theorem execCaptureAudio_keeps {m_ : Nat} (hm : maskIn 128 m_ = true) {s_ s : State} (h_ : Keeps m_ s_ s) (c : Fin 128) (d : Descriptor) (host : HostMem) (overrunAt : Option Nat) : KeepsR m_ s_ (execCaptureAudio c d host overrunAt s) := by
  refine KeepsR.after hm h_ ?_
  clear hm h_
  unfold execCaptureAudio
  repeat' with_reducible first
    | assumption
    | exact Keeps.refl _ _
    | (show maskIn _ _ = true; decide)
    | apply State_capBegins_keeps
    | apply State_descRun_keeps
    | apply keepsR_next
    | apply keeps_ite
    | apply keepsR_ite
    | apply keeps_ite2
    | apply keeps_foldl
    | apply keeps_foldl2
    | apply keeps_foldl3
    | intro _
    | dsimp only
    | (fail_if_no_progress (apply keeps_mk; on_goal 2 => (constructor <;> first | exact .inr (by decide) | exact .inl rfl)))
    | split

theorem execMeterSnapshot_keeps {m_ : Nat} (hm : maskIn 130 m_ = true) {s_ s : State} (h_ : Keeps m_ s_ s) (c : Fin 128) (d : Descriptor) (host : HostMem) : KeepsR m_ s_ (execMeterSnapshot c d host s) := by
  refine KeepsR.after hm h_ ?_
  clear hm h_
  unfold execMeterSnapshot
  repeat' with_reducible first
    | assumption
    | exact Keeps.refl _ _
    | (show maskIn _ _ = true; decide)
    | apply State_captureOut_keeps
    | apply State_descRun_keeps
    | apply State_setDch_keeps
    | apply keepsR_next
    | apply keeps_ite
    | apply keepsR_ite
    | apply keeps_ite2
    | apply keeps_foldl
    | apply keeps_foldl2
    | apply keeps_foldl3
    | intro _
    | dsimp only
    | (fail_if_no_progress (apply keeps_mk; on_goal 2 => (constructor <;> first | exact .inr (by decide) | exact .inl rfl)))
    | split

theorem execInsertAnc_keeps {m_ : Nat} (hm : maskIn 130 m_ = true) {s_ s : State} (h_ : Keeps m_ s_ s) (c : Fin 128) (d : Descriptor) (host : HostMem) : KeepsR m_ s_ (execInsertAnc c d host s) := by
  refine KeepsR.after hm h_ ?_
  clear hm h_
  unfold execInsertAnc
  repeat' with_reducible first
    | assumption
    | exact Keeps.refl _ _
    | (show maskIn _ _ = true; decide)
    | apply State_descRun_keeps
    | apply State_dmaIn_keeps
    | apply State_setDch_keeps
    | apply keepsR_next
    | apply keeps_ite
    | apply keepsR_ite
    | apply keeps_ite2
    | apply keeps_foldl
    | apply keeps_foldl2
    | apply keeps_foldl3
    | intro _
    | dsimp only
    | (fail_if_no_progress (apply keeps_mk; on_goal 2 => (constructor <;> first | exact .inr (by decide) | exact .inl rfl)))
    | split

theorem State_insertNow_keeps {m_ : Nat} (hm : maskIn 1024 m_ = true) {s_ s : State} (h_ : Keeps m_ s_ s) (r : DescRun) : Keeps m_ s_ (State.insertNow s r).2 := by
  refine Keeps.after hm h_ ?_
  clear hm h_
  unfold State.insertNow
  repeat' with_reducible first
    | assumption
    | exact Keeps.refl _ _
    | (show maskIn _ _ = true; decide)
    | apply State_setOut_keeps
    | apply keepsR_next
    | apply keeps_ite
    | apply keepsR_ite
    | apply keeps_ite2
    | apply keeps_foldl
    | apply keeps_foldl2
    | apply keeps_foldl3
    | intro _
    | dsimp only
    | (fail_if_no_progress (apply keeps_mk; on_goal 2 => (constructor <;> first | exact .inr (by decide) | exact .inl rfl)))
    | split

theorem State_descDone_keeps {m_ : Nat} (hm : maskIn 657295 m_ = true) {s_ s : State} (h_ : Keeps m_ s_ s) (c : Nat) (r : DescRun) (status : Nat) (progress : Nat) : Keeps m_ s_ (State.descDone s c r status progress) := by
  refine Keeps.after hm h_ ?_
  clear hm h_
  unfold State.descDone
  repeat' with_reducible first
    | assumption
    | exact Keeps.refl _ _
    | (show maskIn _ _ = true; decide)
    | apply State_emit_keeps
    | apply State_raise_keeps
    | apply State_report_keeps
    | apply State_setDch_keeps
    | apply State_signal_keeps
    | apply keepsR_next
    | apply keeps_ite
    | apply keepsR_ite
    | apply keeps_ite2
    | apply keeps_foldl
    | apply keeps_foldl2
    | apply keeps_foldl3
    | intro _
    | dsimp only
    | (fail_if_no_progress (apply keeps_mk; on_goal 2 => (constructor <;> first | exact .inr (by decide) | exact .inl rfl)))
    | split

theorem execDescriptorComplete_keeps {m_ : Nat} (hm : maskIn 657295 m_ = true) {s_ s : State} (h_ : Keeps m_ s_ s) (c : Fin 128) : KeepsR m_ s_ (execDescriptorComplete c s) := by
  refine KeepsR.after hm h_ ?_
  clear hm h_
  unfold execDescriptorComplete
  repeat' with_reducible first
    | assumption
    | exact Keeps.refl _ _
    | (show maskIn _ _ = true; decide)
    | apply State_captureOut_keeps
    | apply State_descDone_keeps
    | apply State_insertNow_keeps
    | apply keepsR_next
    | apply keeps_ite
    | apply keepsR_ite
    | apply keeps_ite2
    | apply keeps_foldl
    | apply keeps_foldl2
    | apply keeps_foldl3
    | intro _
    | dsimp only
    | (fail_if_no_progress (apply keeps_mk; on_goal 2 => (constructor <;> first | exact .inr (by decide) | exact .inl rfl)))
    | split

theorem State_chanOff_keeps {m_ : Nat} (hm : maskIn 657295 m_ = true) {s_ s : State} (h_ : Keeps m_ s_ s) (c : Nat) (progress : Nat) : Keeps m_ s_ (State.chanOff s c progress) := by
  refine Keeps.after hm h_ ?_
  clear hm h_
  unfold State.chanOff
  repeat' with_reducible first
    | assumption
    | exact Keeps.refl _ _
    | (show maskIn _ _ = true; decide)
    | apply State_captureOut_keeps
    | apply State_descDone_keeps
    | apply State_setDch_keeps
    | apply setReg_keeps
    | apply keepsR_next
    | apply keeps_ite
    | apply keepsR_ite
    | apply keeps_ite2
    | apply keeps_foldl
    | apply keeps_foldl2
    | apply keeps_foldl3
    | intro _
    | dsimp only
    | (fail_if_no_progress (apply keeps_mk; on_goal 2 => (constructor <;> first | exact .inr (by decide) | exact .inl rfl)))
    | split

theorem execDmaChannelDisable_keeps {m_ : Nat} (hm : maskIn 657295 m_ = true) {s_ s : State} (h_ : Keeps m_ s_ s) (c : Fin 128) (progress : Word) : KeepsR m_ s_ (execDmaChannelDisable c progress s) := by
  refine KeepsR.after hm h_ ?_
  clear hm h_
  unfold execDmaChannelDisable
  repeat' with_reducible first
    | assumption
    | exact Keeps.refl _ _
    | (show maskIn _ _ = true; decide)
    | apply State_chanOff_keeps
    | apply keepsR_next
    | apply keeps_ite
    | apply keepsR_ite
    | apply keeps_ite2
    | apply keeps_foldl
    | apply keeps_foldl2
    | apply keeps_foldl3
    | intro _
    | dsimp only
    | (fail_if_no_progress (apply keeps_mk; on_goal 2 => (constructor <;> first | exact .inr (by decide) | exact .inl rfl)))
    | split

theorem execDmaResume_keeps {m_ : Nat} (hm : maskIn 128 m_ = true) {s_ s : State} (h_ : Keeps m_ s_ s) (c : Fin 128) : KeepsR m_ s_ (execDmaResume c s) := by
  refine KeepsR.after hm h_ ?_
  clear hm h_
  unfold execDmaResume
  repeat' with_reducible first
    | assumption
    | exact Keeps.refl _ _
    | (show maskIn _ _ = true; decide)
    | apply State_setDch_keeps
    | apply keepsR_next
    | apply keeps_ite
    | apply keepsR_ite
    | apply keeps_ite2
    | apply keeps_foldl
    | apply keeps_foldl2
    | apply keeps_foldl3
    | intro _
    | dsimp only
    | (fail_if_no_progress (apply keeps_mk; on_goal 2 => (constructor <;> first | exact .inr (by decide) | exact .inl rfl)))
    | split

theorem State_setRing_keeps {m_ : Nat} (hm : maskIn 128 m_ = true) {s_ s : State} (h_ : Keeps m_ s_ s) (r : Nat) (v : RingSt) : Keeps m_ s_ (State.setRing s r v) := by
  refine Keeps.after hm h_ ?_
  clear hm h_
  unfold State.setRing
  repeat' with_reducible first
    | assumption
    | exact Keeps.refl _ _
    | (show maskIn _ _ = true; decide)
    | apply State_setHif_keeps
    | apply keepsR_next
    | apply keeps_ite
    | apply keepsR_ite
    | apply keeps_ite2
    | apply keeps_foldl
    | apply keeps_foldl2
    | apply keeps_foldl3
    | intro _
    | dsimp only
    | (fail_if_no_progress (apply keeps_mk; on_goal 2 => (constructor <;> first | exact .inr (by decide) | exact .inl rfl)))
    | split

theorem State_ringAdvance_keeps {m_ : Nat} (hm : maskIn 136 m_ = true) {s_ s : State} (h_ : Keeps m_ s_ s) (r : Nat) (n : Nat) : Keeps m_ s_ (State.ringAdvance s r n) := by
  refine Keeps.after hm h_ ?_
  clear hm h_
  unfold State.ringAdvance
  repeat' with_reducible first
    | assumption
    | exact Keeps.refl _ _
    | (show maskIn _ _ = true; decide)
    | apply State_setRing_keeps
    | apply State_signal_keeps
    | apply keepsR_next
    | apply keeps_ite
    | apply keepsR_ite
    | apply keeps_ite2
    | apply keeps_foldl
    | apply keeps_foldl2
    | apply keeps_foldl3
    | intro _
    | dsimp only
    | (fail_if_no_progress (apply keeps_mk; on_goal 2 => (constructor <;> first | exact .inr (by decide) | exact .inl rfl)))
    | split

| REQUIREMENT |
If a line of the entries contains the string "ringAdvance", it counts; report how many such lines there are, as a bare number.

| WRITTEN SOLUTION |
2